Notice that PhoneNumber is a nested object: if you set Unnest to true, all the fields will be nested up one level. The field names will be prepended with the old table name and whatever unnest seperator you define.

## Known limitations:

* SQL Server views are not translated at all. [Couchbase M/R Views](https://docs.couchbase.com/server/current/learn/views/views-intro.html) are *roughly* equivalent.

* SQL Server stored procedures (sprocs) and UDFs are not translated at all. [Couchbase UDFs](https://docs.couchbase.com/server/current/n1ql/n1ql-language-reference/userfun.html) are *roughly* equivalent.

* SQL Server triggers are not translated at all. [Couchbase Eventing](https://docs.couchbase.com/server/current/eventing/eventing-overview.html) is the closest equivalent.

* Collection names in Couchbase are limited to 30 characters.
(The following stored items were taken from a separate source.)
-- ==== Sys2Proof/Machine/Board.lean ====
section
/-! DEFINITION. The correlation array (the Board): passes, plies, markers and draining (R91 to R102), re-runs (R189), the
remap of lines (R103, R192, R193), and the states of Table 4-3. -/

namespace Sys2Proof.Machine

/-! ## Lines and their remap: 0–7 tile rows, 8–23 tile columns -/

def lineOut (x : Nat) : FRef := if x < 8 then R.BD_RMAP_out x else R.BD_FMAP_out (x - 8)
def lineApplied (x : Nat) : FRef := if x < 8 then R.BD_RMAP_applied x else R.BD_FMAP_applied (x - 8)
def linePend (x : Nat) : FRef := if x < 8 then R.BD_RMAP_pend x else R.BD_FMAP_pend (x - 8)
def lineRepaired (x : Nat) : FRef := if x < 8 then R.BD_RMAP_repaired x else R.BD_FMAP_repaired (x - 8)

/-- The 24 lines. -/
def lineList : List Nat := List.range 24

/-- Physical position of logical position l of a line whose position `out` is out of service (R103). -/
def physPos (out l : Nat) : Nat := if l < out then l else l + 1

/-- Physical rank of logical rank l (R82). -/
def physRank (outR : List Nat) (l : Nat) : Nat := 65 * (l / 64) + physPos (outR.getD (l / 64) 64) (l % 64)

/-- Physical file of logical file m (R82). -/
def physFile (outF : List Nat) (m : Nat) : Nat := 65 * (m / 64) + physPos (outF.getD (m / 64) 64) (m % 64)

/-- A write of `out` becomes pending until the next marker; the last value written counts (R103). -/
def State.setOut (s : State) (x v : Nat) : State := (s.wr (lineOut x) v).wr (linePend x) 1

/-- Pending remaps take effect at a marker. -/
def State.applyMaps (s : State) : State :=
  s.fold lineList (fun s x => (s.wr (lineApplied x) (s.rd (lineOut x))).wr (linePend x) 0)

/-- The map in force: rows, then columns. -/
def State.mapRows (s : State) : List Nat := (List.range 8).map (fun x => s.rd (lineApplied x))
def State.mapCols (s : State) : List Nat := (List.range 16).map (fun x => s.rd (lineApplied (x + 8)))

/-! ## Results of a ply (R93, R102) -/

/-- The results a ply hands to accumulation for one file half (R93, R102). -/
def State.halfResults (s : State) (p : Ply) (f : PlyFaults) (v : Verdict) (half r fb status : Nat) : List PairRes :=
  (List.range 512).flatMap (fun m => (List.range 512).filterMap (fun l =>
    let b := s.cellOf p f l (512 * half + m)
    let x := correctedCell v l (512 * half + m) b
    match storedCell r fb l m x with
    | some (a, c, comp) => some ⟨a, c, (x.getD 8 0).toNat, comp, b.lim, status⟩
    | none => none))

/-- Hands a ply's results to accumulation, half by half (R93, R106). -/
def State.plyToGroups (s : State) (p : Ply) (f : PlyFaults) (v : Verdict) (status : Nat) : State :=
  let e := s.passEntry p.round p.q
  let c := s.chBase + e.2
  match ptEntry e.1 with
  | (r, f0, f1) =>
    let s1 := s.addPly p.round c (blockPair r f0) (s.halfResults p f v 0 r f0 status)
    match f1 with
    | some fb => s1.addPly p.round c (blockPair r fb) (s.halfResults p f v 1 r fb status)
    | none => s1

/-! ## Repairs (R193) -/

/-- Raises a record of the repair log for the Arbiter to append (R375). -/
def State.logRepair (s : State) (kind unit detail row origin : Nat) : State :=
  let r : LogRec := ⟨kind, unit, detail, row, 0, s.curRound, s.taiS, origin⟩
  { s with cf := { s.cf with logDue := s.cf.logDue ++ [r] } }

/-- LINE_REPAIR: the line is taken out for good, or marked degraded when its row or column is repaired already; a line that
is out for good needs no repair. (DEDUCED: log entry 180.) -/
def State.repairLine (s : State) (x pos origin : Nat) : State :=
  if s.on (lineRepaired x) && s.rd (lineOut x) = pos then s
  else if s.on (lineRepaired x) then
    ((s.wr (R.IG_LINE_degraded x) 1).degrade).health 5 x 1 pos s.curRound
  else
    let s := ((s.setOut x pos).wr (lineRepaired x) 1).logRepair 1 x pos 0 origin
    (s.degrade).health 5 x 1 pos s.curRound

/-- A fault located on physical position `pos` of line x in round n: three consecutive rounds repair it. -/
def State.noteLocated (s : State) (x pos n : Nat) : State :=
  let old := smapGet 0 s.ig.located (128 * x + pos)
  let fresh := old / 4 ≠ n + 1
  let streak := if !fresh then old % 4 else if old / 4 = n ∧ n ≠ 0 then min 3 (old % 4 + 1) else 1
  let s := { s with ig := { s.ig with located := smapSet 0 s.ig.located (128 * x + pos) (4 * (n + 1) + streak) } }
  let s := (s.wr (R.IG_LINE_suspect x) pos).wr (R.IG_LINE_streak x) streak
  if streak = 3 ∧ fresh then s.repairLine x pos 0 else s

/-- Line x failed its known-vector test in round n at a position (R192): counted, held for the next round, and repaired when
it fails there again. IG_LINE shows the rounds that located that position. -/
def State.noteTestFail (s : State) (n x pos : Nat) : State :=
  let last := smapGet 0 s.ig.kvFail x
  let seen := smapGet 0 s.ig.located (128 * x + pos)
  let s := ((s.inc (R.IG_CNT 9)).flag (R.IG_LINE_test_fail x)).wr (R.IG_LINE_suspect x) pos
  let s := (s.wr (R.IG_LINE_streak x) (if n ≤ seen / 4 then seen % 4 else 0)).health 5 x 1 pos n
  if last = 128 * n + pos ∧ n ≠ 0 then
    ({ s with ig := { s.ig with kvFail := smapSet 0 s.ig.kvFail x 0 } }).repairLine x pos 0
  else { s with ig := { s.ig with kvFail := smapSet 0 s.ig.kvFail x (128 * (n + 1) + pos) } }

/-- The immediate Board test of R194 is running: rotation advances by it alone. -/
def State.boardTest (s : State) : Bool :=
  match s.ig.test with
  | some (1, _, k) => decide (k < 1024)
  | _ => false

/-- ROTATION_ADVANCE (R192): out = n mod 64 in every line that is not repaired and is not held after a failed test. (DEDUCED: log entry 73.) -/
def State.rotate (s : State) (n : Nat) : State :=
  if s.on R.IG_CTL_rot_en && !s.ig.arbDown && !s.boardTest then
    s.fold lineList (fun s x =>
      if s.on (lineRepaired x) ∨ (smapGet 0 s.ig.kvFail x / 128 = n ∧ n ≠ 0) then s else s.setOut x (n % 64))
  else s

/-- The immediate Board test of R194 op 1: one tile row and one tile column advance at every pass marker. -/
def State.boardTestStep (s : State) : State :=
  match s.ig.test with
  | some (1, u, k) =>
    if 1024 ≤ k ∨ s.ig.arbDown then s
    else
      let s := s.when (!s.on (lineRepaired (k / 64 % 8))) (·.setOut (k / 64 % 8) (k % 64))
      let s := s.when (!s.on (lineRepaired (8 + k / 64))) (·.setOut (8 + k / 64) (k % 64))
      ({ s with ig := { s.ig with test := some (1, u, k + 1) } }).wr R.IG_TESTRES_result 2
  | _ => s

/-! ## Issuing passes -/

/-- BD_STATUS.state: 0 = IDLE; 1 = WAIT; 2 = RUN; 3 = HALTING; 4 = HALTED. -/
def State.bdState (s : State) : Nat := s.rd R.BD_STATUS_state

/-- The Board takes a state; HALTED fires E084. -/
def State.setBd (s : State) (x : Nat) : State := (s.wr R.BD_STATUS_state x).when (x = 4) (·.fire 84)

/-- Passes of a round: P × C_adm (R91). -/
def State.passesOf (s : State) (n : Nat) : Nat :=
  (s.tableOf n).entries.length * (((s.planOf n).map Plan.chans).getD []).length

/-- Shows the ply being issued in BD_PASS. -/
def State.showPass (s : State) : State :=
  match s.bd.cur with
  | some c => ((s.wr R.BD_PASS_valid 1).wr R.BD_PASS_rerun (if c.rerun then 1 else 0)).wr R.BD_PASS_q c.q
  | none => (s.wr R.BD_PASS_valid 0).wr R.BD_PASS_rerun 0
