-- ==== Sys2Proof/Machine/Boundary.lean ====
section
/-! DEFINITION. Round boundaries (R25): what takes effect when one is reached. -/

namespace Sys2Proof.Machine

/-- The oldest round whose work is not over. -/
def State.oldestWork (s : State) (n : Nat) : Nat :=
  (s.bd.queue ++ s.bd.live ++ s.ba.queue ++ s.ba.round.toList ++ s.al.open_).foldl min (n - 2)

/-- Drops settings that govern no round from `n` on. -/
def pruneRounds {α : Type} (l : List (Nat × α)) (n : Nat) : List (Nat × α) :=
  match (l.filter (fun p => p.1 ≤ n)).getLast? with
  | some p => p :: l.filter (fun p => n < p.1)
  | none => l

/-- BD_PTBLF and BD_CFG show the pairing table in force (R104). -/
def State.showTable (s : State) (n : Nat) : State :=
  let t := (s.tableOf n).entries
  let s := (s.wr R.BD_CFG_p t.length).wr R.BD_CFG_k_m1 ((s.tableOf n).k - 1)
  s.fold (List.range 32) (fun s e => s.setWord (R.BD_PTBLF e) (BitVec.ofNat 32 (t.getD e 0)))

/-- A set that is marked unverified when its switch is due does not become active (R143). (DESIGN CHOICE: log entry 187.) -/
def State.dropUnverified (s : State) (n : Nat) : State :=
  if s.unverified (s.wsetOf n) then
    ({ s with ba := { s.ba with sets := s.ba.sets.filter (fun p => p.1 ≠ n) } }).baErr 12 0
  else s

/-- BOUND_CHANGE_APPLY: one change bound to boundary n takes effect. The lists by round already govern the rounds from
n on; what is left is the window in force and the status bits. -/
def State.applyChange (s : State) (n : Nat) : Change → State
  | .win us => { s with al := { s.al with winOff := (us : Int) - 500 } }
  | .flags => s
  | .streams => s.wr R.IN_STATUS_str_pending 0
  | .pairing => (s.wr R.BD_STATUS_tbl_pending 0).showTable n
  | .weights => ((s.wr R.BA_STATUS_w_pending 0).dropUnverified n).fire 168
  | .beams =>
    { (s.wr R.BA_STATUS_b_pending 0) with ba := { s.ba with cfgs := pruneRounds s.ba.cfgs (s.oldestWork n) } }

/-- The pending bits of alignment follow the changes still bound. (DESIGN CHOICE: log entry 179: AL_HMASKCTL.pending reads 1
while any flag-setting change waits.) -/
def State.notePending (s : State) : State :=
  (s.wr R.AL_STATUS_w_pending (if s.bound.any (fun p => match p.2 with | .win _ => true | _ => false) then 1 else 0)).wr
    R.AL_HMASKCTL_pending (if s.bound.any (fun p => p.2 = .flags) then 1 else 0)

/-- A host Endgame request, then a clear, that falls due at boundary n (Table 12-5). -/
def State.hostEndgame (s : State) (n : Nat) : State :=
  let due (o : Option Nat) : Bool := match o with
    | some b => decide (b ≤ n)
    | none => false
  let s := s.when (due s.ck.egReq) (fun s => ({ s with ck := { s.ck with egReq := none } }).setCause 0 true)
  let s := s.when (due s.ck.egClr) (fun s => ({ s with ck := { s.ck with egClr := none } }).setCause 0 false)
  s.wr R.CK_STATUS_eg_pending (if s.ck.egReq.isSome || s.ck.egClr.isSome then 1 else 0)

/-- The boundary at the start of round n is acted on: its bound changes take effect, the thermal cap is updated and
E080 fires. -/
def State.boundaryAt (s : State) (n : Nat) : State :=
  let mine := s.bound.filter (fun p => p.1 ≤ n)
  let s := { s with bound := s.bound.filter (fun p => n < p.1), rnd := n + 1 }
  let s := (s.fold mine (fun s p => s.applyChange n p.2)).notePending
  ((s.thermalCap).hostEndgame n).fire 80

/-- Every boundary reached and not yet acted on, up to that of round `top`, in round order. -/
def State.boundariesTo (s : State) (top : Nat) : State :=
  let r0 := s.rnd
  s.fold ((List.range (top + 1 - r0)).map (· + r0)) (fun s n => if s.reached n && s.rnd = n then s.boundaryAt n else s)

/-- Every boundary reached and not yet acted on. (DEDUCED: log entry 71.) -/
def State.passBoundaries (s : State) : State := s.boundariesTo (s.nextRound - 1)

end Sys2Proof.Machine
end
So if a table name (or schema+table name depending on your config) is longer than 30 characters, you'll need to provider a mapping in `Config::TableNameToCollectionMapping`

* HierarchyId data type - this SQL Server specific data type can *possibly* be translated to JSON, but for now it doesn't translate to anything meaningful

* Temporal tables - Currently the "Archive" tables are not being copied over, only the snapshots. Temporal data capabilities are not built into Couchbase, they would need to be added with a combination of client code and/or Couchbase Eventing.

* Denormalization: if you run denormalization on the data multiple times, it will likely result in duplicates. You should rerun the data copy BEFORE denormalization every time.